**Goal of the exercise**: Write out again, exactly, the lines below starting at the one with "(∀ (o : CrossR)" and ending at the one with "(qnt8Lanes ((r.ps.imm.map fun".

**Exercise data**:
/-- R48, R154: a pushed row goes behind the rows of the queue's FIFO, and a popped one leaves its head, each counted in the cycle's rate; no
other FIFO of the cluster changes.

R157: a row pushed into a multicast FIFO goes behind the others and stays while a subscriber has yet to take it; a pop moves the popping
subscriber's position by one and no other's, and the oldest rows leave that all N subscribers have taken, a retired one counting.

R48: the row a word pushes holds lane i's result in its active lanes and zero in the others. -/
def Obligations.QueueRowsMoveInOrder : Prop :=
  (∀ (s : State) (g : Group) (q : Nat) (f : Fifo) (role : BitVec 2), s.fifoOf g q = some (f, role) → f.mc = false →
     let cyc := s.cycleNo g.cluster
     (∀ r, (s.pushRow g q r).fifoOf g q =
       some ({ f with rows := f.rows ++ [r], rate := (cyc, (f.moved cyc).1 + 1, (f.moved cyc).2) }, role)) ∧
     (f.bound ≠ [] → (s.popRow g q).fifoOf g q =
       some ({ f with rows := f.rows.drop 1, base := f.base + 1, rate := (cyc, (f.moved cyc).1, (f.moved cyc).2 + 1) }, role)) ∧
     (∀ r k x rk, k ≠ f.first → s.cluster? g.cluster = some x → x.fifo? k = some rk → rk.bound ≠ [] →
       ((s.pushRow g q r).cluster? g.cluster).bind (fun c => c.fifo? k) = some rk ∧
       ((s.popRow g q).cluster? g.cluster).bind (fun c => c.fifo? k) = some rk) ∧
     (∀ r a, (s.pushRow g q r).mem.byte a = s.mem.byte a ∧ (s.popRow g q).mem.byte a = s.mem.byte a)) ∧
  (∀ (s : State) (g : Group) (q : Nat) (f : Fifo) (role : BitVec 2), s.fifoOf g q = some (f, role) → f.mc = true → f.bound ≠ [] →
     let taken := fun (x : Fifo) (pos : Nat) => f.subs ≤ (x.readers.filter fun r => r.retired || decide (pos < r.pos)).length
     let leaves := fun (x : Fifo) (rows : List Row) => ∃ n, n ≤ rows.length ∧ x.rows = rows.drop n ∧ x.base = f.base + n ∧
       (∀ k, k < n → taken x (f.base + k)) ∧ (n < rows.length → ¬taken x (f.base + n))
     (∀ r, ∃ x, (s.pushRow g q r).fifoOf g q = some (x, role) ∧ x.readers = f.readers ∧ leaves x (f.rows ++ [r])) ∧
     (∃ x, (s.popRow g q).fifoOf g q = some (x, role) ∧ leaves x f.rows ∧
       x.readers = f.readers.map fun r => if r.grp = g.id ∧ r.q = q ∧ r.retired = false then { r with pos := r.pos + 1 } else r)) ∧
  (∀ (m : Mask) (vals : Nat → Word), (pushedRow m vals).psn = (false, false) ∧ (pushedRow m vals).data.length = 32 ∧
     ∀ i, i < 32 → (pushedRow m vals).data[i]? = some (if m.getLsbD i then vals i else 0))

/-- The results of the lane words of two integer sources (R307, R360, R361, R363, R364, R378, R386, R410, R462), with their frame: a
path at such a word whose operands and queues are there completes, with the table's function of the two sources in every active lane.

The results of the floating-point lane words of two sources (R315, R354, R355, R358), with their frame.

The accumulating lane words IMAD, SEL, FFMA, BFMA2 and BDOT2 read D as a third source, a vector register, or the group register of
that number under U = 1 (R44, R299, R315, R357, R362, R406); with D out of the group registers under U = 1 they raise REG_BOUNDS.

Completes: IADD, ISUB, IMUL, IMULHS, IMULHN, IMAD, AND, OR, XOR, ANDN, SHL, SHR, SRA, IMINS, IMAXS, IMINN, IMAXN, ICMPEQ, ICMPNE, ICMPLT,
ICMPLE, ICMPLTN, ICMPLEN, SEL, FADD, FSUB, FMUL, FFMA, FMIN, FMAX, FCMPEQ, FCMPLT, FCMPLE, FCMPUN, BADD2, BMUL2, BFMA2, BDOT2, MIX (the
conclusion is that exec answers this next state). -/
def Obligations.LaneSourceResults : Prop :=
  (∀ e ∈ laneTwo, encode (e.1 ⟨false, false, 1, 2, 3⟩) = some e.2.1 ∧ ∀ (o : LaneR) (s : State) g slot p r row, s.At g slot p → (formR o regOnly).operands g p = .ok r →
     queueCheck s g p.lanes r.a.queue? r.d.queue? = .ok row →
     ∃ t, exec (e.1 o) s = .next t ∧
       WritesLanes s t g slot p r o.nw (if o.u then 0 else e.2.2.1) fun i => e.2.2.2 (r.laneSrc g row r.a i) (r.laneSrc g row r.b i)) ∧
  (∀ e ∈ laneFloatTwo, encode (e.1 ⟨false, false, 1, 2, 3⟩) = some e.2.1 ∧ ∀ (o : LaneR) (s : State) g slot p r row, s.At g slot p → (formR o regOnly).operands g p = .ok r →
     queueCheck s g p.lanes r.a.queue? r.d.queue? = .ok row →
     ∃ t, exec (e.1 o) s = .next t ∧
       WritesLanes s t g slot p r o.nw (if o.u then 0 else e.2.2.1) fun i => e.2.2.2 (r.laneSrc g row r.a i) (r.laneSrc g row r.b i)) ∧
  (∀ e ∈ laneThree, encode (e.1 ⟨false, false, 1, 2, 3⟩) = some e.2.1 ∧ ∀ (o : LaneR) (s : State) g slot p r row, s.At g slot p → (formR o regOnly).operands g p = .ok r →
     (o.u = false ∨ r.d.num < g.gCount → queueCheck s g p.lanes r.a.queue? r.d.queue? = .ok row →
       ∃ t, exec (e.1 o) s = .next t ∧
         WritesLanes s t g slot p r o.nw (if o.u then 0 else e.2.2.1) fun i =>
           e.2.2.2 (r.laneSrc g row r.a i) (r.laneSrc g row r.b i) (if o.u then g.greg r.d.num else g.vreg r.d.num i)) ∧
     (o.u = true → g.gCount ≤ r.d.num → exec (e.1 o) s = .next (s.trapPath g.id slot .regBounds p.lanes 0)))

/-- The results of the lane words of one integer source (R303, R331, R336, R381), with their frame.

The results of the floating-point lane words of one source (R86 to R88, R326, R335, R338, R346, R350 to R353, R359, R373, R384,
R397, R404, R405, R411, R412, R422, R425), with their frame.

Completes: MOV, NEG, NOT, ABS, CLZ, POPC, BREV, FNEG, FABS, F2I, F2IZ, F2N, F2NZ, I2F, N2F, F2BF, BF2F, BF2FH, RCP, RSQ, SQRT, EXP2, LOG2,
SIN, COS, TANH, FLOOR, CEIL, TRUNC, RINT, DQ8 (the conclusion is that exec answers this next state). -/
def Obligations.LaneUnaryResults : Prop :=
  (∀ e ∈ laneOne, encode (e.1 ⟨false, false, 3, 5⟩) = some e.2.1 ∧ ∀ (o : LaneU) (s : State) g slot p r row, s.At g slot p → (formA o.u o.nw o.d o.a regOnly).operands g p = .ok r →
     queueCheck s g p.lanes r.a.queue? r.d.queue? = .ok row →
     ∃ t, exec (e.1 o) s = .next t ∧
       WritesLanes s t g slot p r o.nw (if o.u then 0 else e.2.2.1) fun i => e.2.2.2 (r.laneSrc g row r.a i)) ∧
  (∀ e ∈ laneFloatOne, encode (e.1 ⟨false, false, 3, 5⟩) = some e.2.1 ∧ ∀ (o : LaneU) (s : State) g slot p r row, s.At g slot p →
     (formA o.u o.nw o.d o.a regOnly).operands g p = .ok r → queueCheck s g p.lanes r.a.queue? r.d.queue? = .ok row →
     ∃ t, exec (e.1 o) s = .next t ∧
       WritesLanes s t g slot p r o.nw (if o.u then 0 else e.2.2.1) fun i => e.2.2.2 (r.laneSrc g row r.a i))

/-- IADDI, the four immediate shifts, QMUL, BPERM, LID and QNT8 (R67, R102, R327, R360, R372, R391, R392, R409), with their frame.

BPERM byte by byte (R327); the scale, the rises and the code that QNT8 writes (R89 to R91, R94, R95), and the value that DQ8 reads of a code
(R92, R346).

Completes: IADDI, QMUL, SHLI, SHRI, SRAI, ROTLI, LID, QNT8, BPERM (the conclusion is that exec answers this next state). -/
def Obligations.LaneImmediateResults : Prop :=
  (∀ (o : LaneI) (s : State) g slot p r row, s.At g slot p → (formA o.u o.nw o.d o.a regImm).operands g p = .ok r →
    queueCheck s g p.lanes r.a.queue? r.d.queue? = .ok row →
    ∃ t, exec (.iaddi o) s = .next t ∧
      WritesLanes s t g slot p r o.nw (if o.u then 0 else 1) fun i =>
        BitVec.ofInt 32 ((r.laneSrc g row r.a i).toInt + signedImm r.ps o.imm.toNat 7)) ∧
  (∀ e ∈ laneShifts, ∀ (o : LaneS) (s : State) g slot p r row, s.At g slot p →
    (formA o.u o.nw o.d o.a regOnly).operands g p = .ok r → queueCheck s g p.lanes r.a.queue? r.d.queue? = .ok row →
    ∃ t, exec (e.1 o) s = .next t ∧
      WritesLanes s t g slot p r o.nw (if o.u then 0 else 1) fun i => e.2 (r.laneSrc g row r.a i) o.s.toNat) ∧
  (∀ (o : LaneR) (s : State) g slot p r row, s.At g slot p → (formR o regImm).operands g p qmulOk = .ok r →
    queueCheck s g p.lanes r.a.queue? r.d.queue? = .ok row →
    ∃ t, exec (.qmul o) s = .next t ∧
      WritesLanes s t g slot p r o.nw (if o.u then 0 else 1) fun i =>
        qmulWord ((r.ps.imm.map fun v => v.toNat).getD 16) (r.laneSrc g row r.a i) (r.laneSrc g row r.b i)) ∧
  (∀ (o : LaneR) (s : State) g slot p r row, s.At g slot p → (formR o regImm).operands g p bpermOk = .ok r →
    queueCheck s g p.lanes r.a.queue? r.d.queue? = .ok row →
    ∃ t, exec (.bperm o) s = .next t ∧
      WritesLanes s t g slot p r o.nw (if o.u then 0 else 1) fun i =>
        bpermWord ((r.ps.imm.map fun v => v.toNat).getD 0x3210) (r.laneSrc g row r.a i) (r.laneSrc g row r.b i)) ∧
  (∀ (o : LaneD) (s : State) g slot p r row, s.At g slot p → (lidForm o).operands g p = .ok r →
    queueCheck s g p.lanes none r.d.queue? = .ok row →
    ∃ t, exec (.lid o) s = .next t ∧
      WritesLanes s t g slot p { r with a := .absent } o.nw 1 fun i => BitVec.ofNat 32 i) ∧
  (∀ (o : CrossR) (s : State) g slot p r row, s.At g slot p →
    (formR ⟨false, o.nw, o.d, o.a, o.b⟩ regImm).operands g p qnt8Ok = .ok r →
    queueCheck s g p.lanes r.a.queue? r.d.queue? = .ok row →
    ∃ t, exec (.qnt8 o) s = .next t ∧
      WritesLanes s t g slot p r o.nw 2
        (qnt8Lanes ((r.ps.imm.map fun v => v.toNat).getD 32) p.mask (r.laneSrc g row r.a) (r.laneSrc g row r.b))) ∧
  (∀ sel (a b : Word) k, k < 4 →
    let x := sel / 2 ^ (4 * k) % 16
    (x < 4 → field (bpermWord sel a b) (8 * k) 8 = field a (8 * x) 8) ∧
    (4 ≤ x → x < 8 → field (bpermWord sel a b) (8 * k) 8 = field b (8 * (x - 4)) 8) ∧
    (8 ≤ x → field (bpermWord sel a b) (8 * k) 8 = 0)) ∧
  (∀ G (m : Mask) a b i, (G = 8 ∨ G = 16 ∨ G = 32) → i < 32 → m.getLsbD i = true → IsQnt8 G m a b i (qnt8Lanes G m a b i)) ∧
  (∀ a : Word,
    let c := field a 0 8
    (c = 0 → dq8 a = 0) ∧ (c = 128 → dq8 a = 0x7FC00000) ∧
    (c ≠ 0 → c ≠ 128 →
      dq8 a = fmul (rounded (if 128 < c then -(kd8Units (c - 128) : Int) else kd8Units c) 32000000 false) (tenTo (a.extractLsb' 8 8).toInt)))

**Answer section**:
  (∀ (o : CrossR) (s : State) g slot p r row, s.At g slot p →
    (formR ⟨false, o.nw, o.d, o.a, o.b⟩ regImm).operands g p qnt8Ok = .ok r →
    queueCheck s g p.lanes r.a.queue? r.d.queue? = .ok row →
    ∃ t, exec (.qnt8 o) s = .next t ∧
      WritesLanes s t g slot p r o.nw 2
        (qnt8Lanes ((r.ps.imm.map fun v => v.toNat).getD 32) p.mask (r.laneSrc g row r.a) (r.laneSrc g row r.b))) ∧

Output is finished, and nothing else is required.